I do this because we are all the products of the households in which we were raised.  As adults, we either unconsciously express the patterns of behavior we witnessed in our parents or consciously strive to act and live differently.  Either way, adult life is a constant emotional interaction with the life we saw patterned in childhood.

This affects us in ways large and small.  Some people had parents who withheld affection.  Some had parents who were way too indulgent.  Some had parents who helicoptered and bulldozed so that they now have trouble fending for themselves.  We all had something.  And me?  Well, I had that trickiest household of all, one that continues to haunt my every verbal and written interaction, one that sometimes strain relationships and steals time: My mother…was an English teacher.

How does this affect me in adulthood?  I am obsessed with punctuation and grammar.  I cannot abide a split infinitive.  Apostrophes used to indicate the plural make my eye twitch.  A sentence-ending preposition drives me to distraction.  I fret to the point of panic over correctly using the words “lie” and “lay.”  My sweet mama ruined me.

Except that, occasionally, the imprinting of an English-teaching grammar mom is a true gift.  And today is one of those days.  This is the Second Sunday of Advent, one of those rare Sundays in which we read the same passage from both the Old and New Testaments.  First, we read Isaiah 40:1-11, and then we read the first eight verses of Mark, which quote Isaiah at length.  And when we read these side-by-side, the inner imprinting of my English teacher mother empowers me.  I want to scream, “Wait a minute!  Though the words are the same in these passages from Isaiah and Mark, the punctuation is different!  What the heck is going on here?!?”

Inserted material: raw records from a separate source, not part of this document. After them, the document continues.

-- ==== Sys2Proof/Machine/Core.lean ====
section
/-! DEFINITION. The machine behind Host/Core.lean. -/

def Sys2Proof.core : Host.Core := { State := Sys2Proof.Machine.State, Fault := Sys2Proof.Machine.Fault,
                                    Refusal := Sys2Proof.Machine.Refusal, step := Sys2Proof.Machine.step,
                                    reset := Sys2Proof.Machine.State.reset }
end

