theorem execTravPkB_endsWithin (rs1 rs2 rs3 : Field) (s : State) :
    EndsWithin (mayWrite (.travPkB rs1 rs2 rs3) s) s (execTravPkB rs1 rs2 rs3 s) := by
  refine .checked fun _ => .complete (.stashLast3 (.writePts (.writePt (.writeCrv .refl ?_ _) ?_ _) _ ?_) rfl _)
  · exact fun n hn => by simp [mayWrite, hn]
  · exact fun n hn => by simp [mayWrite, hn]
  · rw [length_basis_traverse]
    exact fun i hi => ptRegs_subset_written _ _ _ i hi

/-! ### Every command -/

/-- Every command, from every state, ends in a completion with a defined code after a sound update. -/
theorem exec_endsWithin (i : Instr) (s : State) : EndsWithin (mayWrite i s) s (exec i s) := by
  cases i with
  | nop => exact .complete .refl
  | addc rd rs1 rs2 | subc rd rs1 rs2 =>
    exact .checked fun _ => .complete (.writeC (.writeG .refl (List.mem_singleton_self _) _) rfl _)
  | mul64 rd rs1 rs2 rs3 =>
    exact .checked fun _ => .complete
      (.writeG (.writeG .refl List.mem_cons_self _) (List.mem_cons_of_mem _ List.mem_cons_self) _)
  | setc rs1 => exact .complete (.writeC .refl rfl _)
  | fpAdd rd rs1 rs2 | fpSub rd rs1 rs2 | fpMulrdc rd rs1 rs2 =>
    exact .complete (.writeE .refl (List.mem_singleton_self _) _)
  | fpRdcp rd rs1 | fpP34 rd rs1 | fpMov rd rs1 | fpTomont rd rs1 | fpFrommont rd rs1 =>
    exact .complete (.writeE .refl (List.mem_singleton_self _) _)
  | fpMontrdc rd rs1 | fpLdc rd rs1 =>
    exact .checked fun _ => .complete (.writeE .refl (List.mem_singleton_self _) _)
  | fpSwapcond rs1 rs2 rs3 =>
    exact .checked fun _ => .complete
      (.writeE (.writeE .refl List.mem_cons_self _) (List.mem_cons_of_mem _ List.mem_cons_self) _)
  | fpMul rd rs1 rs2 => exact .checked fun _ => .complete (.writeD .refl (List.mem_singleton_self _) _)
  | fp2Add rd rs1 rs2 | fp2Sub rd rs1 rs2 | fp2Mul rd rs1 rs2 =>
    exact .checked fun _ => .complete (.writeV .refl (List.Subset.refl _) _)
  | fp2Sqr rd rs1 | fp2Inv rd rs1 | fp2Mov rd rs1 | crvJinv rd rs1 | fp2Fromwire rd rs1 =>
    exact .checked fun _ => .complete (.writeV .refl (List.Subset.refl _) _)
  | fp2Swapcond rs1 rs2 rs3 =>
    exact .checked fun _ => .complete
      (.writeV (.writeV .refl (List.subset_append_left _ _) _) (List.subset_append_right _ _) _)
  | ptPow2k rd rs1 rs2 rs3 | ptPow3k rd rs1 rs2 rs3 | ptLadder3pt rd rs1 rs2 rs3 =>
    exact .checked fun _ => .complete (.writePt .refl (List.Subset.refl _) _)
  | crvEquiv4 rd rs1 | crvEquiv3 rd rs1 | crvRecover4 rd rs1 | crvRecover3 rd rs1 | crvRecoverA rd rs1 =>
    exact .checked fun _ => .complete (.writeCrv .refl (List.Subset.refl _) _)
  | iso4Gen rd rs1 => exact .checked fun _ => .complete (.stash4 (.writeCrv .refl (List.Subset.refl _) _) rfl _)
  | iso3Gen rd rs1 => exact .checked fun _ => .complete (.stash3 (.writeCrv .refl (List.Subset.refl _) _) rfl _)
  | iso4Eval rd rs1 | iso3Eval rd rs1 => exact .checked fun _ => .complete (.writePt .refl (List.Subset.refl _) _)
  | travPkA rs1 rs2 rs3 => exact execTravPkA_endsWithin rs1 rs2 rs3 s
  | travPkB rs1 rs2 rs3 => exact execTravPkB_endsWithin rs1 rs2 rs3 s
  | travSsA rs1 rs2 =>
    exact .checked fun _ => .complete (.stashLast4
      (.writePt (.writeCrv .refl (List.subset_append_left _ _) _) (List.subset_append_right _ _) _) rfl _)
  | travSsB rs1 rs2 =>
    exact .checked fun _ => .complete (.stashLast3
      (.writePt (.writeCrv .refl (List.subset_append_left _ _) _) (List.subset_append_right _ _) _) rfl _)
  | skGenerate rd rs1 => exact execSkGenerate_endsWithin rd rs1 s
  | skImport rd rs1 rs2 => exact execSkImport_endsWithin rd rs1 rs2 s
  | skExport rs1 rs2 => exact execSkExport_endsWithin rs1 rs2 s
  | pkImport rd rs1 rs2 => exact execPkImport_endsWithin rd rs1 rs2 s
  | pkExport rs1 rs2 => exact execPkExport_endsWithin rs1 rs2 s
  | genPublic rd rs1 => exact execGenPublic_endsWithin rd rs1 s
  | deriveSecret rs1 rs2 rs3 => exact execDeriveSecret_endsWithin rs1 rs2 rs3 s
  | encrypt rs1 rs2 => exact execEncrypt_endsWithin rs1 rs2 s
  | decrypt rs1 rs2 => exact execDecrypt_endsWithin rs1 rs2 s
  | encapsulate rs1 rs2 => exact execEncapsulate_endsWithin rs1 rs2 s
  | decapsulate rs1 rs2 rs3 => exact execDecapsulate_endsWithin rs1 rs2 rs3 s
  | fp2Towire rs1 rs2 => exact execFp2Towire_endsWithin rs1 rs2 s
  | zeroize => exact .complete .zeroized

/-- Settles O9: a command's update and its completion keep the frame. -/
theorem commandsWriteOnlyTheirDestinations : Obligations.CommandsWriteOnlyTheirDestinations := by
  unfold Obligations.CommandsWriteOnlyTheirDestinations
  intro i s t h
  obtain ⟨u, code, hexec, _, hu⟩ := exec_endsWithin i s
  cases hexec.symm.trans h
  exact hu.frame.finish code

/-! ### The core's turn -/

/-- The atomic step of an accepted word, reserved or not, completes it and keeps the invariant, `CTRL` and `CMD`. -/
theorem execute_endsWithin (s : State) : ∃ w, EndsWithin w s (execute s) := by
  cases h : decode s.cmd with
  | ok i => exact ⟨mayWrite i s, execute_ok h ▸ exec_endsWithin i s⟩
  | error e => exact ⟨{}, execute_error h ▸ .raise .refl _⟩

theorem execute_keeps_inv (h : s.Inv) (he : execute s = .next t) : t.Inv := by
  obtain ⟨_, u, code, hexec, hcode, hu⟩ := execute_endsWithin s
  cases hexec.symm.trans he
  exact (hu.inv h).finish hcode

theorem coreTurn_keeps_inv (h : s.Inv) (ht : coreTurn s = .next t) : t.Inv := by
  unfold coreTurn at ht
  split at ht
  · exact execute_keeps_inv h ht
  · cases ht; exact h

/-! ### The boundary -/

@[simp] theorem State.reset_readSk (n : Nat) : State.reset.readSk n = .empty := getD_replicate_self 4 n SkSlot.empty

@[simp] theorem State.reset_readPk (n : Nat) : State.reset.readPk n = .empty := getD_replicate_self 4 n PkSlot.empty

theorem reset_inv : State.reset.Inv where
  buf := rfl
  err := rfl
  code := rfl
  progress := nofun
  iso4 := fun _ => rfl
  iso3 := fun _ => rfl
  sk := fun n _ => State.reset_readSk n ▸ SkSlot.sound_empty
  pk := fun n _ => State.reset_readPk n ▸ PkSlot.sound_empty

/-- A reset, with or without a command in progress, gives every field the invariant reads its reset value (R570). -/
theorem resetCore_inv (s : State) : s.resetCore.Inv := by
  unfold State.resetCore
  split
  · exact { reset_inv with }
  · exact { reset_inv with }

theorem State.Inv.hostRead (h : s.Inv) (p : Place) : (s.hostRead p).Inv := by
  unfold State.hostRead
  split
  · exact { h with }
  · exact { h with }

/-- The four bytes at an aligned `BUF` address lie inside `BUF` (R103). -/
theorem placeOf_buf_inside {a off : Nat} (h4 : a % 4 = 0) (h : placeOf a = .buf off) : off + 4 ≤ 2048 := by
  unfold placeOf at h
  split_ifs at h
  have hoff := Place.buf.inj h
  omega

theorem State.Inv.storeData (h : s.Inv) {p : Place} (hp : ∀ off, p = .buf off → off + 4 ≤ 2048) (x : Word) :
    (s.storeData p x).Inv := by
  cases p with
  | buf off => exact h.bufWrite (by simpa using hp off rfl)
  | flags | g n i | e n i | d n i => exact { h with }
  | cmd | status | ctrl | isr | id | unmapped => exact h

/-- A host write to the place of an aligned address (R105). -/
theorem State.Inv.hostWrite (h : s.Inv) {p : Place} (hp : ∀ off, p = .buf off → off + 4 ≤ 2048) (x : Word) :
    (s.hostWrite p x).Inv := by
  have hovr : ({ s with ovr := true } : State).Inv := { h with }
  cases p with
  | cmd => rw [State.hostWrite]; split; exacts [hovr, h.accept x]
  | status | isr => exact { h with }
  | ctrl => rw [State.hostWrite]; split; exacts [resetCore_inv s, { h with }]
  | id | unmapped => exact h
  | flags | g n i | e n i | d n i | buf off => rw [State.hostWrite]; split; exacts [hovr, h.storeData hp x]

Look at the passages again. Notice very carefully where Isaiah places quotation marks and commas, and then where Mark does so.    

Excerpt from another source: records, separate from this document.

-- ==== Sys2Proof/Certificates/Slice0/Obligations.lean ====
section
/-! DEFINITION. The statements for the provers. Each docstring names the rules of spec/ a statement rests on; where it
rests on a choice of the model, the log entry. -/

section

open Sys2Proof Sys2Proof.Machine

/-- Decode and encode agree on every well-formed instruction (R71 to R81). -/
def Obligations.DecodeEncodeRoundTrip : Prop :=
  ∀ i : Instr, i.wellFormed = true → decode (encode i) = .instr i

/-- The other direction: no two words decode to one instruction, and no bit is dropped (R81, R84 to R86). -/
def Obligations.EncodeDecodeRoundTrip : Prop :=
  ∀ (w : Word) (i : Instr), decode w = .instr i → i.wellFormed = true ∧ encode i = w

/-- The decoder against the mask and match words of R82; only the cc parity of CABS.cond.PS lies outside the masks. -/
def Obligations.DecoderFollowsTheMaskTable : Prop :=
  ∀ (w : Word) (m : Mnemonic),
    (m.fits w = true → (∃ i, decode w = .instr i ∧ i.mnemonic = m) ∨
      (decode w = .reject .ccAlignment ∧ w.extractLsb' 21 5 = 0b10110#5 ∧ w.extractLsb' 4 4 = 0b0111#4 ∧
        w.getLsbD 8 = true)) ∧
    (∀ i, decode w = .instr i → i.mnemonic = m → m.fits w = true)

/-- The worked encodings that R92 derives; those in formats S and D rest on the fmt codes of log 17. -/
def Obligations.DecodingOfWorkedEncodings : Prop :=
  decode 0x46C10098#32 = .instr (.addrPs 2#5 0#5 1#5) ∧
  decode 0x46C100DA#32 = .instr (.mulrPs 3#5 0#5 1#5) ∧
  decode 0x46800066#32 = .instr (.cvtPsPw 1#5 0#5) ∧
  decode 0x46C01124#32 = .instr (.cvtPwPs 4#5 2#5) ∧
  decode 0x45290002#32 = .instr (.bc1any2t 2#3 2#16) ∧
  decode 0x45388000#32 = .instr (.bc1any2f 6#3 (-32768#16)) ∧
  decode 0x45500001#32 = .instr (.bc1any4f 4#3 1#16) ∧
  decode 0x4551FFFF#32 = .instr (.bc1any4t 4#3 (-1#16)) ∧
  decode 0x46C1027C#32 = .instr (.cabsLtPs 2#3 0#5 1#5) ∧
  decode 0x46073472#32 = .instr (.cabsEqS 4#3 6#5 7#5) ∧
  decode 0x463FF77F#32 = .instr (.cabsNgtD 7#3 30#5 31#5) ∧
  decode 0x4600005D#32 = .instr (.recip1S 1#5 0#5) ∧
  decode 0x4620089C#32 = .instr (.recip2D 2#5 1#5 0#5) ∧
  decode 0x46C0005E#32 = .instr (.rsqrt1Ps 1#5 0#5) ∧
  decode 0x460110DF#32 = .instr (.rsqrt2S 3#5 2#5 1#5) ∧
  decode 0x46DDF7D8#32 = .instr (.addrPs 31#5 30#5 29#5)

/-- Branch words with nd = 1: the refusal is the decision D20 that R83 adopts (log 16). -/
def Obligations.BranchWordsWithNdSetAreRefused : Prop :=
  ∀ (s : State) (w : Word), Fetches s w → s.cu1 = true → w.extractLsb' 26 6 = 0b010001#6 →
    (w.extractLsb' 21 5 = 0b01001#5 ∨ w.extractLsb' 21 5 = 0b01010#5) → w.getLsbD 17 = true →
    step s = .refused .reservedNd

/-- Misaligned condition codes (R84, R85); the S and D compares take every cc. The refusal is the treatment of
UNPREDICTABLE by R9 and D8 (log 16). -/
def Obligations.MisalignedConditionCodesAreRefused : Prop :=
  ∀ (s : State) (w : Word), Fetches s w → s.cu1 = true → w.extractLsb' 26 6 = 0b010001#6 →
    (w.extractLsb' 21 5 = 0b01001#5 → w.getLsbD 17 = false → w.getLsbD 18 = true → step s = .refused .ccAlignment) ∧
    (w.extractLsb' 21 5 = 0b01010#5 → w.getLsbD 17 = false → (w.getLsbD 18 = true ∨ w.getLsbD 19 = true) →
      step s = .refused .ccAlignment) ∧
    (w.extractLsb' 21 5 = 0b10110#5 → w.extractLsb' 4 4 = 0b0111#4 → w.getLsbD 8 = true →
      step s = .refused .ccAlignment) ∧
    (w.extractLsb' 21 5 = 0b10000#5 → w.extractLsb' 4 4 = 0b0111#4 →
      decode w = .instr (cabsInstr .s (Cond.ofBits (w.extractLsb' 0 4)) (w.extractLsb' 8 3) (w.extractLsb' 11 5)
        (w.extractLsb' 16 5))) ∧
    (w.extractLsb' 21 5 = 0b10001#5 → w.extractLsb' 4 4 = 0b0111#4 →
      decode w = .instr (cabsInstr .d (Cond.ofBits (w.extractLsb' 0 4)) (w.extractLsb' 8 3) (w.extractLsb' 11 5)
        (w.extractLsb' 16 5)))

/-- The words of R86, of R87 and of R88 that R81 does not decode, by the cells of R81; the treatment is decision D20
for R86 and R88 for the rest (log 16). -/
def Obligations.WordsOutsideTheTableAreRefused : Prop :=
  ∀ (s : State) (w : Word), Fetches s w →
    let fmt := w.extractLsb' 21 5
    let function := w.extractLsb' 0 6
    let isFmt := fmt = 0b10000#5 ∨ fmt = 0b10001#5 ∨ fmt = 0b10110#5
    (w.extractLsb' 26 6 ≠ 0b010001#6 → step s = .refused .notInScope) ∧
    (s.cu1 = true → w.extractLsb' 26 6 = 0b010001#6 →
      (¬ isFmt → fmt ≠ 0b10100#5 → fmt ≠ 0b01001#5 → fmt ≠ 0b01010#5 → step s = .refused .notInScope) ∧
      (fmt = 0b10100#5 → function ≠ 0b100110#6 → step s = .refused .notInScope) ∧
      (isFmt → w.extractLsb' 4 2 = 0b11#2 → w.extractLsb' 6 2 ≠ 0b01#2 → step s = .refused .notInScope) ∧
      (isFmt → w.extractLsb' 4 2 ≠ 0b11#2 →
        function ∉ [0b011100#6, 0b011101#6, 0b011110#6, 0b011111#6] →
        (fmt = 0b10110#5 → function ∉ [0b011000#6, 0b011010#6, 0b100100#6]) → step s = .refused .notInScope) ∧
      (w.extractLsb' 16 5 ≠ 0#5 →
        ((fmt = 0b10100#5 ∧ function = 0b100110#6) ∨ (fmt = 0b10110#5 ∧ function = 0b100100#6) ∨
          (isFmt ∧ (function = 0b011101#6 ∨ function = 0b011110#6))) →
        step s = .refused .notInScope))

/-- A step at a word of the table is exec of its instruction (R313). -/
def Obligations.StepRunsDecodedInstruction : Prop :=
  ∀ (s : State) (w : Word) (i : Instr), Fetches s w → decode w = .instr i → step s = exec i s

Isaiah says, “A voice cries out: ‘In the wilderness prepare the way of the Lord, make straight in the desert a highway for our God.’”

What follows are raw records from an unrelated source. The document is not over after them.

theorem test_witness_RsqrtTwoResult : ExecutesTwo (.rsqrt2S 1#5 31#5 0#5) .s 31#5 0#5 State.reset ∧
    ExecutesTwo (.rsqrt2D 1#5 31#5 0#5) .d 31#5 0#5 State.reset ∧
    ExecutesTwo (.rsqrt2Ps 1#5 31#5 0#5) .ps 31#5 0#5 State.reset ∧ ∀ c, meetsEnables State.reset.fcsr.enables c = false := 
  ⟨test_executesTwo _ _ _ _ rfl, test_executesTwo _ _ _ _ rfl, test_executesTwo _ _ _ _ rfl, test_noneEnabled⟩

/-- Every register holds a signaling NaN in both halves, in the S reading and in the D reading, and V is enabled. -/
def nans : State := enabling condV { start with fpr := Vector.replicate 32 ⟨.reset, 0x7FFFFFFF7FFFFFFF#64⟩ }

/-- Inexact is enabled and every register holds two words of 25 significant bits. -/
def words : State := enabling condI { start with fpr := Vector.replicate 32 ⟨.reset, 0x0100000101000001#64⟩ }

theorem test_nans_readable (r : FReg) (f : Fmt) : Readable nans r f ∧ Readable words r f := by
  have h : getFpr nans r = ⟨.reset, 0x7FFFFFFF7FFFFFFF#64⟩ := by simp [getFpr, nans, enabling]
  have h' : getFpr words r = ⟨.reset, 0x0100000101000001#64⟩ := by simp [getFpr, words, enabling]
  simp [Readable, h, h', tagAllows]

theorem test_nans_two (i : Instr) (f : Fmt) (fs ft : FReg) (h : i.wellFormed = true) : ExecutesTwo i f fs ft nans :=
  ⟨⟨rfl, h, rfl⟩, rfl, (test_nans_readable fs f).1, (test_nans_readable ft f).1, rfl⟩

theorem test_nans_one (i : Instr) (f : Fmt) (fs : FReg) (h : i.wellFormed = true) : ExecutesOne i f fs nans :=
  ⟨⟨rfl, h, rfl⟩, rfl, (test_nans_readable fs f).1, rfl⟩

theorem test_witness_ReductionAndConversionTraps :
    ExecutesTwo (.addrPs 2#5 0#5 1#5) .ps 0#5 1#5 nans ∧ ExecutesTwo (.mulrPs 2#5 0#5 1#5) .ps 0#5 1#5 nans ∧
    ExecutesOne (.cvtPsPw 2#5 0#5) .pw 0#5 words ∧ ExecutesOne (.cvtPwPs 2#5 0#5) .ps 0#5 nans ∧
    meetsEnables nans.fcsr.enables (addS nans.cfg nans.fcsr 0x7FFFFFFF#32 0x7FFFFFFF#32).2 = true ∧
    meetsEnables nans.fcsr.enables (mulS nans.cfg nans.fcsr 0x7FFFFFFF#32 0x7FFFFFFF#32).2 = true ∧
    meetsEnables words.fcsr.enables (convertWS words.cfg words.fcsr 0x01000001#32).2 = true ∧
    meetsEnables nans.fcsr.enables (convertSW nans.fcsr 0x7FFFFFFF#32).2 = true :=
  ⟨test_nans_two _ _ _ _ rfl, test_nans_two _ _ _ _ rfl, ⟨⟨rfl, rfl, rfl⟩, rfl, (test_nans_readable _ _).2, rfl⟩,
    test_nans_one _ _ _ rfl, by decide, by decide, by decide, by decide⟩

/-- The clauses of R205 at the ends of the range: 2^31 - 128 and -2^31 are words, 2^31 and -(2^31 + 256) are not. -/
theorem test_witness_CvtPwPsResult : ExecutesOne (.cvtPwPs 1#5 31#5) .ps 31#5 State.reset ∧
    ExecutesOne (.cvtPwPs 1#5 31#5) .ps 31#5 nans ∧ nans.fcsr.enables.v = true ∧
    InvalidAsWord nans.fcsr.rm 0x7FFFFFFF#32 ∧ InvalidAsWord .rn 0x4F000000#32 ∧ InvalidAsWord .rz 0xCF000001#32 ∧
    ¬ InvalidAsWord .rp 0x4EFFFFFF#32 ∧ ¬ InvalidAsWord .rm 0xCF000000#32 :=
  ⟨test_executesOne _ _ _ rfl, test_nans_one _ _ _ rfl, rfl, .inr (.inl rfl), by unfold InvalidAsWord; decide +kernel,
    by unfold InvalidAsWord; decide +kernel, by unfold InvalidAsWord; decide +kernel, by unfold InvalidAsWord; decide +kernel⟩

theorem test_witness_CompareTraps : nans.fcsr.enables.v = true ∧
    (∀ c : Cond, ExecutesTwo (cabsInstr .s c 7#3 0#5 1#5) .s 0#5 1#5 nans ∧
      ExecutesTwo (cabsInstr .d c 7#3 0#5 1#5) .d 0#5 1#5 nans ∧ ExecutesTwo (cabsInstr .ps c 6#3 0#5 1#5) .ps 0#5 1#5 nans) ∧
    (∀ c ∈ [Cond.f, Cond.ngt], (cabs1 false single (Cond.bits c) 0x7FFFFFFF#32 0x7FFFFFFF#32).2 = true ∧
      (cabs1 false double (Cond.bits c) 0x7FFFFFFF7FFFFFFF#64 0x7FFFFFFF7FFFFFFF#64).2 = true) :=
  ⟨rfl, fun c => ⟨test_nans_two _ _ _ _ (by cases c <;> rfl), test_nans_two _ _ _ _ (by cases c <;> rfl),
    test_nans_two _ _ _ _ (by cases c <;> rfl)⟩, by decide⟩

theorem test_witness_RecipAndRsqrtTraps (f : InstrFmt) :
    ExecutesOne (recip1Instr f 2#5 0#5) (operandFmt f) 0#5 nans ∧
    ExecutesTwo (recip2Instr f 2#5 0#5 1#5) (operandFmt f) 0#5 1#5 nans ∧
    meetsEnables nans.fcsr.enables
      (liftOne (recip1S nans.cfg nans.fcsr) (recip1D nans.cfg nans.fcsr) f (operandBits nans 0#5 (operandFmt f))).2 = true ∧
    meetsEnables nans.fcsr.enables
      (liftTwo (rsqrt2S nans.cfg nans.fcsr) (rsqrt2D nans.cfg nans.fcsr) f (operandBits nans 0#5 (operandFmt f))
        (operandBits nans 1#5 (operandFmt f))).2 = true :=
  ⟨test_nans_one _ _ _ (by cases f <;> rfl), test_nans_two _ _ _ _ (by cases f <;> rfl), by cases f <;> decide,
    by cases f <;> decide⟩

theorem test_witness_CoprocessorUnusableComesFirst : { State.reset with cu1 := false }.cu1 = false ∧
    BitVec.extractLsb' 26 6 0x46C1003F#32 = 0b010001#6 := by decide

theorem test_witness_ReservedInstructionIsRaised : Mnemonic.bc1any4t ∈ { State.reset with cfg := { Config.default with lacking := [.recip1Ps, .bc1any4t] } }.cfg.lacking ∧
    Instr.wellFormed (.bc1any4t 4#3 0#16) = true := by decide

/-- ADDR.PS f0, f0, f0 and BC1ANY2F 0, 0 are unimplemented on the state after reset. -/
def hard : State := { State.reset with cfg := { Config.default with unimplemented :=
  [⟨encode (.addrPs 0#5 0#5 0#5), [0#64, 0#64], State.reset.fcsr⟩, ⟨encode (.bc1any2f 0#3 0#16), [], State.reset.fcsr⟩] } }

theorem test_witness_UnimplementedOperationTraps :
    (Usable (.addrPs 0#5 0#5 0#5) hard ∧ hard.fp32regs = true ∧ Readable hard 0#5 .ps ∧
      unimplementedOp hard (.addrPs 0#5 0#5 0#5) [0#64, 0#64] = true) ∧
    (Usable (.bc1any2f 0#3 0#16) hard ∧ hard.ds = none ∧ unimplementedOp hard (.bc1any2f 0#3 0#16) [] = true) :=
  ⟨⟨⟨rfl, rfl, rfl⟩, rfl, rfl, by decide⟩, ⟨⟨rfl, rfl, rfl⟩, rfl, by decide⟩⟩

/-- A state in a delay slot, in the 16 FP registers mode, with a register nothing can read. -/
def narrow : State := put 5#5 .none 0#64 { State.reset with ds := some 0x1000#64, fp32regs := false }

theorem test_witness_BranchInDelaySlotIsRefused : Usable (.bc1any4t 4#3 1#16) narrow ∧
    isBranch (.bc1any4t 4#3 1#16) = true ∧ narrow.ds.isSome = true := ⟨⟨rfl, rfl, rfl⟩, rfl, rfl⟩

theorem test_witness_SixteenRegisterModeIsRefused : Usable (.recip1S 0#5 1#5) narrow ∧
    isBranch (.recip1S 0#5 1#5) = false ∧ narrow.fp32regs = false ∧ narrow.cfg.unpredictable = .refuse ∧
    sourceFmt (.recip1S 0#5 1#5) = .s ∧ sourceFmt (.recip1D 0#5 1#5) = .d := ⟨⟨rfl, rfl, rfl⟩, rfl, rfl, rfl, rfl, rfl⟩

Mark says, “The voice of one crying out in the wilderness: ‘Prepare the way of the Lord, make his paths straight.’”

Do you see the difference?  Do you see why it makes this son of an English teacher furrow his brow?  In Mark, the voice that cries out is in the wilderness, but in Isaiah, the voice is not in the wilderness.  The wilderness is the place the voice says we are to prepare for the Lord’s coming.

So, which is it?  It’s actually neither, or both.  You see, in the Hebrew of the Old Testament and the Greek of the New Testament, there is no punctuation.  Really.  In the original texts, words simply flow one into the other, paragraphs simply run on.  This is one of innumerable reasons that there is a disingenuousness in our Fundamentalist brothers’ and sisters’ insistence on a literal reading of Holy Scripture.  Even making sentences out of the original text—even inserting periods, or, commas, or quotation marks—is an interpretive choice.  In the original, punctuation isn’t there.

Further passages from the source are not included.